Do fórum mencionado resultou a Declaração Canadá-França sobre Inteligência Artificial pedindo a formação de um grupo de investigação internacional para o entendimento e partilha de resultados (dentro do G7) de investigações sobre a Inteligência Artificial. Geoffrey Rockwell sinalizou diversos setores que estão sujeitos a novas formas de operacionalização com técnicas de IA, relembrando a necessidade de discutir temas desde a aprovação de crédito, aos diagnósticos médicos, ou à necessária inserção participativa das mulheres na programação da pipeline: a técnica hardware usada nos CPU’s para que seja possível encontrar e executar instruções.
Em algum momento terá de se perguntar: será ético que a modelação conceptual de dados continue a reproduzir estereótipos padronizados?
Recorrendo, a título exemplificativo, à experiência Moral Machine do MIT Media Lab foram recolhidos dados de 233 países (com resultado publicados na Nature) face às decisões que cada participante assumiria no papel de “Juiz” em dilemas morais aleatórios. Neste caso em concreto, de um veículo autónomo, os pedestres assumiam quase sempre as categorias de “mulher/ homem” e/ou “criança/idos@”. É necessário entender que priorização da vida face a um acidente inevitável não só é diferente de cultura para cultura, como é impossível de ser padronizada face a uma decisão singular. Não obstante, perante a inevitabilidade da necessária programação é indispensável incluir o maior número de perspetivas possíveis, sendo que este aspeto terá de passar pela implementação de políticas que assentam na observação de experiências como esta. Porém, é preciso dizer que os carros autónomos não têm a potencialidade de certas repressões que podem surgir face a algumas aplicações da IA na saúde, educação ou igualdade.
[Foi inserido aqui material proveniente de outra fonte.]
-- ==== Sys2Proof/Machine/DecodeOps.lean ====
section
/-!
DEFINITION. What a finished decode of a stored chunk leads to: its checks, the next source when one fails, and the repair
(05_compression_engine.md R119, R120; 06_cipher_and_strongroom.md R134 to R137; 08 R163, R165, R166; 01 R20; 09 R203).
-/

namespace Sys2Proof.Machine

open Sys2Proof

def Head.modCph (h : Head) (f : Cph → Cph) : Head := { h with cph := f h.cph }
/-- Count a cipher event (CPH_STAT). -/
def Head.cphCount (h : Head) (i : Nat) : Head := h.modCph fun c => { c with stat := c.stat.modify i fun x => sat32 (x + 1) }

/-- Note a cipher failure in `CPH_LAST_FAIL`: 1 tag, 2 header, 3 key absent. -/
def Head.cphFailed (h : Head) (site kind : Nat) (c : Chunk) : Head :=
  (h.modCph fun x => { x with lastFail := (site, kind, c.domain, c.keyId % 256) }).orReg Adr.CPH_LAST_FAIL 0x80000000

/-- How a decode ended. -/
inductive DecodeEnd where
  | good
  /-- tag or header failure (R136) -/
  | tag
  /-- decoder error (R120) -/
  | decoder (code : Nat)
  /-- CHUNK_GUARD does not match (R163 point 0x2) -/
  | guard
  deriving DecidableEq, Repr

/-- The checks of R134, R135 and R163, in order. -/
def decodeEnd (c : Chunk) (r : DecodeResult) : DecodeEnd :=
  if !r.headerOk || !r.tagOk then .tag
  else if r.code ≠ 0 then .decoder r.code
  else if r.plain.length ≠ c.logicalLen then .decoder 5
  else if crc64 r.plain ≠ c.guard then .guard
  else .good

/-- Count a failed decode at its site. -/
def Head.noteFailure (h : Head) (t : Task) (c : Chunk) (r : DecodeResult) : Head :=
  match decodeEnd c r with
  | .good => h
  | .tag =>
    let h := (h.modBooth t.site fun b => { b with tagFail := sat32 (b.tagFail + 1) }).raise (8 * t.site + 5)
    let kind := if r.headerOk then 1 else 2
    ((h.cphCount (kind + 1)).cphFailed t.site kind c).ptyCount 0x4 1
  | .decoder code =>
    let h := h.modBooth t.site fun b => { b with lastErr := code, lastErrDomain := c.domain }
    let h := (h.modCmp fun x => { x with decErr := x.decErr.modify (code - 1) fun n => sat32 (n + 1) }).orReg
      (0x100104 + t.site * 0x1000) 0x80000000
    h.raise (8 * t.site + 4)
  | .guard => h.pointFailed 0x2 t.site 0 0

/-- The first block that a command still needs of a chunk. -/
def Ctx.blockOf (c : Ctx) (u : Nat) : Nat :=
  (c.remaining.find? fun lba => (extentsIn c.view c.cap.nsid (lba * 4096) 4096).any (·.chunk == some u)).getD (c.remaining.headD c.cap.slba)

/-- End the user of a decode that cannot be had. -/
def Head.failTask (h : Head) (t : Task) (point sc : Nat) : Head :=
  let h := h.dropTask t.id
  match t.purpose with
  | .read n | .history n => h.withCtx n fun c =>
      let lba := c.blockOf t.uid
      if c.phase = .running then h.failRead c { point := point, sc := sc, lba := lba, refExp := lba % 2 ^ 48 } else h
  | .compare k => match h.dp.pchunk? k with | none => h | some p => h.refute p true
  | .verify => h

/-- Every source has failed: the status and CHECK_POINT of the failure, the FAULT record, and a chunk whose only copies were in
staging is poisoned (R20, R120, R136, R163). -/
def Head.exhausted (h : Head) (t : Task) (c : Chunk) (e : DecodeEnd) : Head :=
  let code := match e with | .decoder n => n | _ => 0
  let what := match e with | .tag => leBytes 4 c.keyId | _ => leBytes 1 code
  let h := h.unlisted sevFault (leBytes 2 c.domain ++ what ++ leBytes 8 c.stripe ++ leBytes 8 c.off64)
  let dirty := ((h.dp.stagedCopy c.uid).map (·.dirty)).getD false
  let (point, sc) := if dirty then (0x3, 0x81) else match e with | .tag => (0x4, 0x81) | .guard => (0x2, 0x82) | _ => (0x2, 0x81)
  let h := h.failTask t point sc
  if dirty then h.poison c.uid else h

/-- Try a decode again on a site: its stream moves there. -/
def Head.retask (h : Head) (t : Task) (source site : Nat) : Head × Bool :=
  match (h.dropStream 3 t.id).acceptStream 3 t.id [site] with
  | (h', none) => (h', false)
  | (h', some s) => (h'.modTask t.id fun x => { x with source := source, site := s }, true)

/-- Reconstruct a chunk from the stripe's parity, for a decode on another live booth. -/
def Head.fromParity (h : Head) (t : Task) (c : Chunk) (e : DecodeEnd) : Head :=
  let shelf := h.stripeShelf c.stripe
  if t.source = 3 ∨ (h.stripe? c.stripe).isNone ∨ !h.reachable shelf then h.exhausted t c e
  else
    let site := ((h.decodeSites c.domain 2 (some (t.site / 9)) [(t.failed.map (·.1)).getD t.site]).headD t.site)
    match h.retask t 3 site with
    | (h, true) => match h.dp.task? t.id with | none => h | some t => h.readMembers t true
    | (h, false) => h.exhausted t c e

/-- The last source: reconstruction, or the Catcher's mirror copy for a chunk whose stripe has not committed. -/
def Head.lastSource (h : Head) (t : Task) (c : Chunk) (e : DecodeEnd) : Head :=
  match h.dp.stagedCopy c.uid with
  | some s =>
    if s.dirty then
      if t.source = 4 ∨ !h.paired c.troupe then h.exhausted t c e
      else ((h.dropStream 3 t.id).modTask t.id fun x => { x with source := 4 }).emit (.fetchMirror c.troupe s.handle)
    else h.fromParity t c e
  | none => h.fromParity t c e

/-- A decode failure as a number, which a task keeps over its other sources: 0 tag, a decoder code, 0x10 guard. -/
def DecodeEnd.toCode : DecodeEnd → Nat
  | .good => 0
  | .tag => 0
  | .decoder n => n
  | .guard => 0x10
def endOfCode (n : Nat) : DecodeEnd := if n = 0 then .tag else if n = 0x10 then .guard else .decoder n

/-- The next source of a chunk that failed: another live booth of the ring, then the last source (R120, R136). -/
def Head.nextSource (h : Head) (t : Task) (c : Chunk) (e : DecodeEnd) : Head :=
  if t.source ≤ 1 then
    let h := h.modTask t.id fun x => { x with failed := some (t.site, e.toCode) }
    let t := { t with failed := some (t.site, e.toCode) }
    let prog := match t.purpose with | .verify => 3 | _ => 2
    match h.decodeSites c.domain prog (some (t.site / 9)) [t.site] with
    | [] => h.lastSource t c e
    | s :: _ =>
      match h.retask t 2 s with
      | (h, true) => h.feedTask { t with site := s }
      | (h, false) => h.lastSource t c e
  else h.lastSource t c e

/-- A reconstructed chunk is rewritten (R136, R203): its bytes go to staging and it is placed again. -/
def Head.rewriteChunk (h : Head) (c : Chunk) (bytes : Bytes) : Head :=
  if (h.stripe? c.stripe).isNone ∨ bytes = [] then h
  else
    let hd := h.dp.nextHandle
    let h := h.modDp fun d => { d with
      nextHandle := hd + 1
      staged := (d.staged.filter fun s => s.uid != some c.uid) ++
        [{ handle := hd, troupe := c.troupe, uid := some c.uid, bytes := bytes, guard := crc64 bytes, dirty := false }] }
    h.moveChunk c.uid false

/-- A decode that passed every check: its plaintext goes to its user; a repair is counted and carried out. -/
def Head.taskGood (h : Head) (t : Task) (c : Chunk) (plain : Bytes) : Head :=
  let h := h.cphCount 1
  let h := if t.source = 2 then match t.failed with | some (s, _) => h.countFault 1 s false | none => h
    else if t.source = 3 then h.rewriteChunk c t.rebuilt
    else if t.source = 4 then h.cphCount 7 else h
  let h := h.dropTask t.id
  match t.purpose with
  | .read n =>
    (h.modCtx n fun x => { x with decoded := x.decoded ++ [(t.uid, plain)] }).serveBlocks n
  | _ => h

/-- The key of a chunk cannot be used: SEALED (R134), or absent (R137). -/
def Head.keyFailure (h : Head) (c : Chunk) : Option Bool :=
  let s := h.stg.slot (c.keyId % 256)
  if s.state = 1 then some false
  else if s.state = 0 ∨ s.epoch ≠ c.keyId / 256 then some true
  else none

/-- End the user of a decode with a status of the key's. -/
def Head.endLocked (h : Head) (t : Task) : Head :=
  let h := h.dropTask t.id
  match t.purpose with
  | .read n | .history n => h.withCtx n fun c => if c.phase = .running then (h.complete c stLocked 0).dropTasks n else h
  | .compare k => match h.dp.pchunk? k with | none => h | some p => h.refute p true
  | .verify => h

/-- A chunk has finished decrypting and decoding (CHUNK_DECODE_DONE). -/
def Head.decodeDone (h : Head) (n : Nat) (r : DecodeResult) : Head :=
  match h.dp.task? n with
  | none => h
  | some t =>
    match h.dp.chunk? t.uid with
    | none => h.dropTask n
    | some c =>
      if t.waiting.isSome ∨ ((h.dp.booth t.site).streamOf 3 n).isNone then h
      else match h.keyFailure c with
      | some false => h.endLocked t
      | some true =>
        let h := ((h.cphCount 4).cphFailed t.site 3 c).plainRecord sevNotice 5 (leBytes 4 c.keyId ++ leBytes 2 c.domain)
        (h.ptyCount 0x4 1).failTask t 0x4 0x81
      | none =>
        match decodeEnd c r with
        | .good => h.taskGood t c r.plain
        | e => (h.noteFailure t c r).nextSource t c e

end Sys2Proof.Machine
end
É certo que as aplicações de IA, nos diferentes contextos, precisam de um grande volume de informação para um melhor reconhecimento e/ ou resposta, mas isto também significa que se as representações não forem alteradas, inclusive as que estão a ser programadas, em nada irão contribuir para a diversidade social – apenas e somente para a multiplicação futura de discriminação por um lado, e estigmatização por outro.
Fei-Fei Li é co-diretora do Stanford Human-Centered AI (HAI) Institute e coordena equipas que trabalham, entre outros aspetos práticos, a integração segura de sistemas autónomos na sociedade. Ou seja, trabalham os algoritmos, os dados, os modelos computacionais e as interações humanas para que, no futuro, um robô não venha a reforçar uma desigualdade social que, por sua vez, vai resultar no sofrimento, na morte, e por consequência: em perdas económicas. Além do mais, há equipas, como poderá ver-se através do trabalho da Londa Schiebinger no Genderer Innovations que procuram facultar às/aos cientistas e engenheiros/as métodos práticos que permitam entender a tecnologia no contexto social. Sem este entendimento não será possível falar de Ética em Inteligência Artificial, na medida em que falar de uma integração segura de sistemas autónomos na sociedade é, também e necessariamente, falar em diversidade plural.